Whether you vowed this would be the year you'd finally get in shape or you had set out to finally get out of debt, your year-end review may leave you sadly disappointed.
And if you're like most people, you might already be setting your sights on next year. You might think with just a little more motivation, you can finally take control and crush your goals starting on January 1st.
You might be tempted to blame a failed resolution on your lack of willpower. After all, you can't pass up junk food, hit the gym, or save money if you're running low on willpower, right?
The truth is, most resolution failures don't stem from a lack of willpower. They fail because people shouldn't have started them on January 1st.
How People Create Lasting Change
As a mental strength trainer and psychotherapist, I'm well aware that people don't change their lives until they're ready.
Anyone who steps into my office because a judge mandated them to treatment or they're spouse insisted they get help won't change their lives unless they come to agree that they have a problem.
But recognizing the problem is only part of the process. It's not enough to acknowledge you want to change. You have to decide that the pros of changing your life outweigh the cons of staying the same.

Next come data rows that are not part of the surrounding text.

/-- R168, R169: `EC_PMUL` is double-and-add over the bits of `k` from the least significant end, for every width that
holds `k`; and the special values `0`, `O` and `1` of R168, for every point and every modulus. -/
def Obligations.EcPmulAddsTheDoublingsOfTheSetBits : Prop :=
  decode 0x00000063#32 = .ok .ecPmul ∧
  (∀ s : State,
    (∀ bits, 2 ≤ s.A 0 → s.A 6 < 2 ^ bits →
      exec .ecPmul s = .next (s.commit { pr0 := some (sumOfSetBits (s.A 6) (s.P 0) (s.A 0) (s.A 1) bits) })) ∧
    (s.A 0 < 2 → exec .ecPmul s = .next (s.commit { rc := .invalidParam }))) ∧
  (∀ (k p a : Nat) (P : Point),
    scalarMult 0 P p a = .infinity ∧ scalarMult k .infinity p a = .infinity ∧ scalarMult 1 P p a = P)

/-- R170 (which derives their extent): the two group laws of the source: the identity is neutral, and `P + (-P)` is the
identity for `y < p`. -/
def Obligations.GroupLawsOfTheSource : Prop :=
  ∀ s : State, 2 ≤ s.A 0 →
    (s.P 1 = .infinity → exec .ecPadd s = .next (s.commit { pr0 := some (s.P 0) })) ∧
    (s.P 0 = .infinity → exec .ecPadd s = .next (s.commit { pr0 := some (s.P 1) })) ∧
    (∀ t u, (∀ x y, s.P 0 = .affine x y → y < s.A 0) → exec .ecPneg s = .next t →
      u.A 0 = s.A 0 → u.P 0 = s.P 0 → u.P 1 = (t.pr.get 0).toPoint →
      exec .ecPadd u = .next (u.commit { pr0 := some .infinity }))

/-- R180: key generation validates the base point and only that. -/
def Obligations.EcKeygenValidatesTheBasePoint : Prop :=
  decode 0x00000064#32 = .ok .ecKeygen ∧
  ∀ (s : State) (p : Nat), p = s.A 0 →
    (2 ≤ p → s.P 0 = .infinity → exec .ecKeygen s = .next (s.commit { pr0 := some .infinity })) ∧
    (∀ x y, 2 ≤ p → s.P 0 = .affine x y → y * y % p = (x * x * x + s.A 1 * x + s.A 2) % p →
      exec .ecKeygen s = .next (s.commit { pr0 := some (scalarMult (s.A 4) (.affine x y) p (s.A 1)) })) ∧
    (∀ x y, 2 ≤ p → s.P 0 = .affine x y → y * y % p ≠ (x * x * x + s.A 1 * x + s.A 2) % p →
      exec .ecKeygen s = .next (s.commit { rc := .invalidParam })) ∧
    (p < 2 → exec .ecKeygen s = .next (s.commit { rc := .invalidParam }))

/-- R181: ECDSA signing and its four degenerate outcomes. -/
def Obligations.EcdsaSignReturnsTheSignature : Prop :=
  decode 0x00000065#32 = .ok .ecdsaSign ∧
  ∀ (s : State) (n k : Nat) (R : Point), n = s.A 3 → k = s.A 6 → R = scalarMult k (s.P 0) (s.A 0) (s.A 1) →
    (∀ x y kinv r, 2 ≤ s.A 0 → 2 ≤ n → R = .affine x y → r = x % n → r ≠ 0 → k * kinv % n = 1 →
      (kinv * (s.A 5 + r * s.A 4) % n ≠ 0 →
        exec .ecdsaSign s = .next (s.commit { r0 := r, r1 := kinv * (s.A 5 + r * s.A 4) % n })) ∧
      (kinv * (s.A 5 + r * s.A 4) % n = 0 → exec .ecdsaSign s = .next (s.commit { rc := .degenerate }))) ∧
    (2 ≤ s.A 0 → 2 ≤ n → R = .infinity ∨ (∃ x y, R = .affine x y ∧ x % n = 0) ∨ Nat.gcd k n ≠ 1 →
      exec .ecdsaSign s = .next (s.commit { rc := .degenerate })) ∧
    (s.A 0 < 2 ∨ n < 2 → exec .ecdsaSign s = .next (s.commit { rc := .invalidParam }))

/-- R182: ECDSA verification with the source's literal zero tests and no upper bound. -/
def Obligations.EcdsaVerifyAcceptsIffTheAbscissaMatches : Prop :=
  decode 0x00000066#32 = .ok .ecdsaVerify ∧
  ∀ (s : State) (p a n h r z : Nat), p = s.A 0 → a = s.A 1 → n = s.A 3 → h = s.A 5 → r = s.A 7 → z = s.A 8 →
    (∀ w P, 2 ≤ p → 2 ≤ n → r ≠ 0 → z * w % n = 1 →
      P = pointAdd (scalarMult (h * w % n) (s.P 0) p a) (scalarMult (r * w % n) (s.P 1) p a) p a →
      (∀ x y, P = .affine x y → x % n = r → exec .ecdsaVerify s = .next (s.commit { r0 := 1 })) ∧
      (∀ x y, P = .affine x y → x % n ≠ r → exec .ecdsaVerify s = .next (s.commit { rc := .verifyFailed })) ∧
      (P = .infinity → exec .ecdsaVerify s = .next (s.commit { rc := .verifyFailed }))) ∧
    (2 ≤ p → 2 ≤ n → r = 0 ∨ z = 0 ∨ Nat.gcd z n ≠ 1 → exec .ecdsaVerify s = .next (s.commit { rc := .verifyFailed })) ∧
    (p < 2 ∨ n < 2 → exec .ecdsaVerify s = .next (s.commit { rc := .invalidParam }))

/-- R183, R184: EC-ElGamal in terms of the point functions; `p < 2` is the only failure. -/
def Obligations.EcegCommandsCombineThePoints : Prop :=
  decode 0x00000067#32 = .ok .ecegEncrypt ∧ decode 0x00000068#32 = .ok .ecegDecrypt ∧
  ∀ (s : State) (p a : Nat), p = s.A 0 → a = s.A 1 →
    (2 ≤ p →
      exec .ecegEncrypt s = .next (s.commit
        { pr0 := some (scalarMult (s.A 6) (s.P 0) p a),
          pr1 := some (pointAdd (s.P 2) (scalarMult (s.A 6) (s.P 1) p a) p a) }) ∧
      exec .ecegDecrypt s = .next (s.commit
        { pr0 := some (pointAdd (s.P 1) (pointNeg (scalarMult (s.A 4) (s.P 0) p a) p) p a) })) ∧
    (p < 2 →
      exec .ecegEncrypt s = .next (s.commit { rc := .invalidParam }) ∧
      exec .ecegDecrypt s = .next (s.commit { rc := .invalidParam }))
end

For example, does hitting the gym every day so you can get fit offer a big enough benefit that you're willing to give up time with your family to work out? If you haven't committed to that decision, you won't stick with your resolution to get fit.
My work involves recognizing where people are in the process of change so I can help them successfully navigate each stage. The strategies that help in one stage aren't effective in another.
According to the transtheoretical model of change, there are five basic stages you'll pass through before creating a change in your life (like giving up smoking or starting a new diet):
- Precontemplation - You deny having a problem, but other people may be concerned.
- Contemplation - You think about the pros and cons of change.
- Preparation - You take steps to get ready to make change.
- Action - You change your behavior.
- Maintenance - You figure out how to stick to your change over the long-term.
Newer representations of the model include a sixth stage--relapse. This reflects the fact that mistakes are part of the process and the way you address your missteps plays a big role in your ability to stick to change.
Why Change Doesn't Usually Work on January 1st
When people launch their resolution on January 1st, they are making a change based on a calendar date when they think they are prepared to change their lives. This is the real reason most resolutions fail.
What are the chances that you're going to be ready for the action stage at exactly the same time the calendar rolls over to a new year? They are probably pretty slim.
Perhaps the small percentage of people who do stick to their resolutions are those lucky few whose action stage of change coincidentally occurs on January 1st.
As for the failed resolutions, there's a good chance many of those individuals established a New Year's resolution because they felt pressure to do so, not because they were actually ready.
Individuals with failed resolutions may be contemplative (their change is something they've tossed around for a while but aren't committed to doing the work).
Or they may have been in the middle of the preparation stage (they've thought about some of the steps they'll need to take to equip themselves for the change but haven't really taken the time to set themselves up for success) when they jumped into action.
Start Your Resolution When You're Ready
Rather than launch your resolution on January 1st, decide you'll change your habits when you're ready to commit. Whether that means you wait a few days or you put off launching your goal for a few months, delaying your goal is better than abandoning it altogether.
Set yourself up for success by getting prepared first. Whether you need to get organized before you change your financial habits or you need to do some more research before you commit to losing weight, establish what steps you'll need to take to stick to your change.
Once you've sufficiently prepared yourself, take action. You'll feel as though you have more willpower, and your resolutions will be more likely to stick.